Course manuals are another way to give interest to your gaming world. Most of the time such manuals would be for a university, but in the video game, “The Last of Us,” there are also manuals for weapons, first aid, and survival, which increase a player’s skills. In a fantasy world there might be course manuals on how to do magic, lift things with your mind, or improve use of armor.

Use Magazines & Newspapers    
Newspapers and magazines can provide interest to your game on a particular subject, from a particular point of view. If the game is in a current setting they could be laying around in libraries, offices, on bookshelves, and on newspaper stands. If you feel ambitious you can even make up headlines for the players to see.

In a fantasy setting you can bump the technology up a bit by introducing the
movable type printing press, and daily papers could be printed, spreading the player’s fame far and wide if they do notable deeds.

In a modern setting you might have newspapers blowing around. In setting hopping game like The Strange, a newspaper can even tell you a bit more about the date and particular setting you happen to find yourself.  

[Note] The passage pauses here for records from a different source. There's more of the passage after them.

/-- Settles O13: each failing check is the command's answer when the earlier ones pass (the `checkOf_` lemmas), and its error
leaves the error state (`exec_eq_errorState`, `writeCmd_of_illegal`), which keeps SEQ. -/
theorem firstFailingCheckRaisesItsError : Obligations.FirstFailingCheckRaisesItsError := by
  intro s hb
  refine ⟨fun hs _ _ => hs.idle hb, fun w why rest hd => ?illegal, fun d hd => ?digits, fun hm => ?hash, fun h => ?hmac,
    fun d h1 h9 hk => ?length, fun d h1 h9 hk hhi hlo => ?stepZero, fun d h1 h9 hk hne hbad => ?clock⟩
  case illegal => exact (step_write_cmd hb w rest).trans (writeCmd_of_illegal hd hb)
  case digits =>
    exact ⟨exec_eq_errorState hb (checkOf_digits (.inl rfl) s hd), exec_eq_errorState hb (checkOf_digits (.inr rfl) s hd)⟩
  case hash => exact exec_eq_errorState hb (checkOf_hash_length hm)
  case hmac => exact exec_eq_errorState hb (checkOf_hmac_length h)
  case length =>
    exact ⟨exec_eq_errorState hb (checkOf_otp_length (.inl rfl) ⟨h1, h9⟩ hk),
      exec_eq_errorState hb (checkOf_otp_length (.inr rfl) ⟨h1, h9⟩ hk)⟩
  case stepZero => exact exec_eq_errorState hb (checkOf_totp_stepZero ⟨h1, h9⟩ hk hhi hlo)
  case clock => exact exec_eq_errorState hb (checkOf_totp_clock ⟨h1, h9⟩ hk hne hbad)

/-! ### ILLEGAL_CMD -/

/-- A word is illegal when ZERO is not zero, or OP is not 1 to 4, or OP is 1 or 2 and DIG is not zero (R93). -/
theorem exists_illegal_iff_fields (w : Word) : (∃ why, decode w = .illegal why) ↔
    zeroField w ≠ 0 ∨ (opField w ≠ 1 ∧ opField w ≠ 2 ∧ opField w ≠ 3 ∧ opField w ≠ 4) ∨
      ((opField w = 1 ∨ opField w = 2) ∧ digField w ≠ 0) := by
  unfold decode
  split_ifs with hz h1 hd h2 hd h3 h4
  · exact iff_of_true ⟨_, rfl⟩ (.inl hz)
  · exact iff_of_true ⟨_, rfl⟩ (.inr (.inr ⟨.inl h1, hd⟩))
  · exact iff_of_false nofun (by simp_all)
  · exact iff_of_true ⟨_, rfl⟩ (.inr (.inr ⟨.inr h2, hd⟩))
  · exact iff_of_false nofun (by simp_all)
  · exact iff_of_false nofun (by simp_all)
  · exact iff_of_false nofun (by simp_all)
  · exact iff_of_true ⟨_, rfl⟩ (.inr (.inl ⟨h1, h2, h3, h4⟩))

/-- The same in the word's value: bits 31:8, 3:0 and 7:4 (R90, R210). -/
theorem exists_illegal_iff (w : Word) : (∃ why, decode w = .illegal why) ↔
    (w.toNat / 2 ^ 8 ≠ 0 ∨ w.toNat % 16 = 0 ∨ 5 ≤ w.toNat % 16 ∨
      ((w.toNat % 16 = 1 ∨ w.toNat % 16 = 2) ∧ w.toNat / 2 ^ 4 % 16 ≠ 0)) := by
  have hw := w.isLt
  rw [exists_illegal_iff_fields]
  simp only [ne_eq, ← BitVec.toNat_inj, toNat_zeroField, toNat_opField, toNat_digField,
    BitVec.reduceToNat]
  omega

/-- What `firstError` answers is an error of the list (R213). -/
theorem mem_of_firstError {l : List (Bool × Err)} {e : Err} (h : firstError l = some e) : e ∈ l.map Prod.snd := by
  induction l with
  | nil => cases h
  | cons c rest ih =>
    obtain ⟨fails, e'⟩ := c
    rw [firstError_cons] at h
    split at h
    · simp [Option.some.inj h]
    · simp [ih h]

/-- The check of a command never answers ILLEGAL_CMD: that is the decoder's error (R210, R213). -/
theorem checkOf_ne_illegalCmd (i : Instr) (s : State) : checkOf i s ≠ some .illegalCmd := by
  intro h
  cases i <;> simpa using mem_of_firstError h

/-- Code 5 is ILLEGAL_CMD's alone (R205). -/
theorem eq_illegalCmd_of_code {e : Err} (h : e.code = 5) : e = .illegalCmd := by
  cases e with
  | illegalCmd => rfl
  | clock | digits | stepZero | length => exact absurd h (by decide)

/-- The accept step of a command never ends with code 5 (R205, R210). -/
theorem exec_errCode_ne_five {i : Instr} {s : State} (hb : s.status.busy = false) :
    ∃ t, exec i s = .next t ∧ t.status.errCode ≠ 5 := by
  cases hc : checkOf i s with
  | none =>
    refine ⟨_, exec_of_check_none hb ((checkOf_clearForAccept i _ s).trans hc), ?_⟩
    rw [(start_status i s).1]
    decide
  | some e =>
    exact ⟨_, exec_eq_errorState hb hc, fun h5 => checkOf_ne_illegalCmd i s (eq_illegalCmd_of_code h5 ▸ hc)⟩

/-- Settles O14: no row selects a word exactly when the decoder finds it illegal (`decodeFollowsTheOpcodeTable`), that is by its
bits (`exists_illegal_iff`); such a word ends with code 5 (`writeCmd_of_illegal`), and no command does
(`exec_errCode_ne_five`). -/
theorem illegalCmdExactlyForWordsOutsideTheTable : Obligations.IllegalCmdExactlyForWordsOutsideTheTable := by
  intro s w rest hb
  rw [decodeFollowsTheOpcodeTable.2 w, step_write_cmd hb]
  refine ⟨exists_illegal_iff w, ?_⟩
  cases hd : decode w with
  | illegal why => exact ⟨_, writeCmd_of_illegal hd hb, iff_of_true rfl ⟨why, rfl⟩⟩
  | legal i =>
    rw [writeCmd_of_legal hd]
    obtain ⟨t, ht, hne⟩ := exec_errCode_ne_five (i := i) (s := { s with pending := rest }) hb
    exact ⟨t, ht, iff_of_false hne (by simp)⟩

end Sys2Proof.Machine
end

section
/-! PROOFS. Scope: the state after reset and the reset event (70_reset_and_hazards.md R235 to R237). -/

namespace Sys2Proof.Machine

/-- STATUS with every field 0 reads as 0 (R22). -/
@[simp] theorem word_statusClear : Status.clear.word = 0 := by decide

/-- After reset the OTP result registers hold nothing (R28 to R30, R236). -/
theorem otpCleared_reset : OtpCleared State.reset := ⟨rfl, rfl, rfl⟩

/-- With no byte listed the buffer bytes are in canonical form (log 6). -/
theorem memWf_nil : memWf [] := ⟨.nil, nofun⟩

/-- The reset event takes the block, in whatever state it is, to its reset state (R235, R237). -/
theorem sameBlock_resetBlock (s : State) : SameBlock State.reset (resetBlock s) := rfl

/-- Settles O1: STATUS reads as the word of its cleared fields (`word_statusClear`), the list of buffer bytes is empty, so
each byte reads 0x00 (`memGet_nil`), and every other register's value is written out in `State.reset`. -/
theorem resetLeavesEverythingZero : Obligations.ResetLeavesEverythingZero := by
  refine ⟨?cmd, word_statusClear, ?keyLen, ?msgLen, ?ctrHi, ?ctrLo, ?stepHi, ?stepLo, ?digest, otpCleared_reset, memGet_nil,
    ?h, ?work, ?w, ?k0, ?idig, ?tag, ?toff, ?tval, ?tcode, ?tstr, ?seq⟩
  all_goals rfl

/-- Settles O2: the step is the reset event (`step_cons`), whose state is the reset state (`sameBlock_resetBlock`) with the
events to come kept. -/
theorem resetEventGivesTheResetState : Obligations.ResetEventGivesTheResetState := by
  intro s rest
  exact ⟨resetBlock { s with pending := rest }, step_cons s .reset rest, sameBlock_resetBlock _, rfl⟩

/-- Settles O3: the block is at rest with STATUS 0x000 and cleared results, and the list of buffer bytes is empty. -/
theorem resetMeetsTheInvariants : Obligations.ResetMeetsTheInvariants := by
  refine ⟨?status, sequencerInv_of_rest rfl, engineInv_of_idle _ rfl, resultInv_of_cleared rfl rfl otpCleared_reset,
    memWf_nil⟩
  case status => exact statusInv_of_eq (f := Status.clear) (q := Seq.rest) rfl rfl (by decide) (by decide) (by decide)

end Sys2Proof.Machine
end
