-- ==== Sys2Proof/Word.lean ====
section
/-! DEFINITION. The word types of the T256 and the shape of a sparse table.
A word is 20 bits (R8); every register, entry field, record and message field is built from whole words. -/

namespace Sys2Proof

/-- A word (R8): 20 bits, numbered 19 down to 0 (R17). -/
abbrev Word := BitVec 20

/-- A byte of an octet stream (the flash image, the certificate, Ethernet). -/
abbrev Byte := BitVec 8

/-- An address of the management port (R516, R534): one word per 16-bit address. -/
abbrev Addr := BitVec 16

/-- A sparse table from a number to data: key and value pairs in one canonical form, keys strictly rising and
no entry equal to the value that an unlisted key reads as. -/
abbrev SMap (α : Type) := List (Nat × α)

end Sys2Proof
end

In a post-apocalyptic setting, you might have old newspapers laying around dated to the day of the apocalypse, which can give clues as to what happened and why, providing clues to time travelers to see if it can be stopped.

Business Flyers & cards
Business flyers and cards say a lot about the people handing them out. Do they look shoddy, as if they’ve not been cared for? Or are they made out of shiny, thick card stock paper? How are the materials handed out? As if the information is important, as a ceremony like the Japanese do, or is it simply laying on a table waiting to be picked up by anyone who passes by.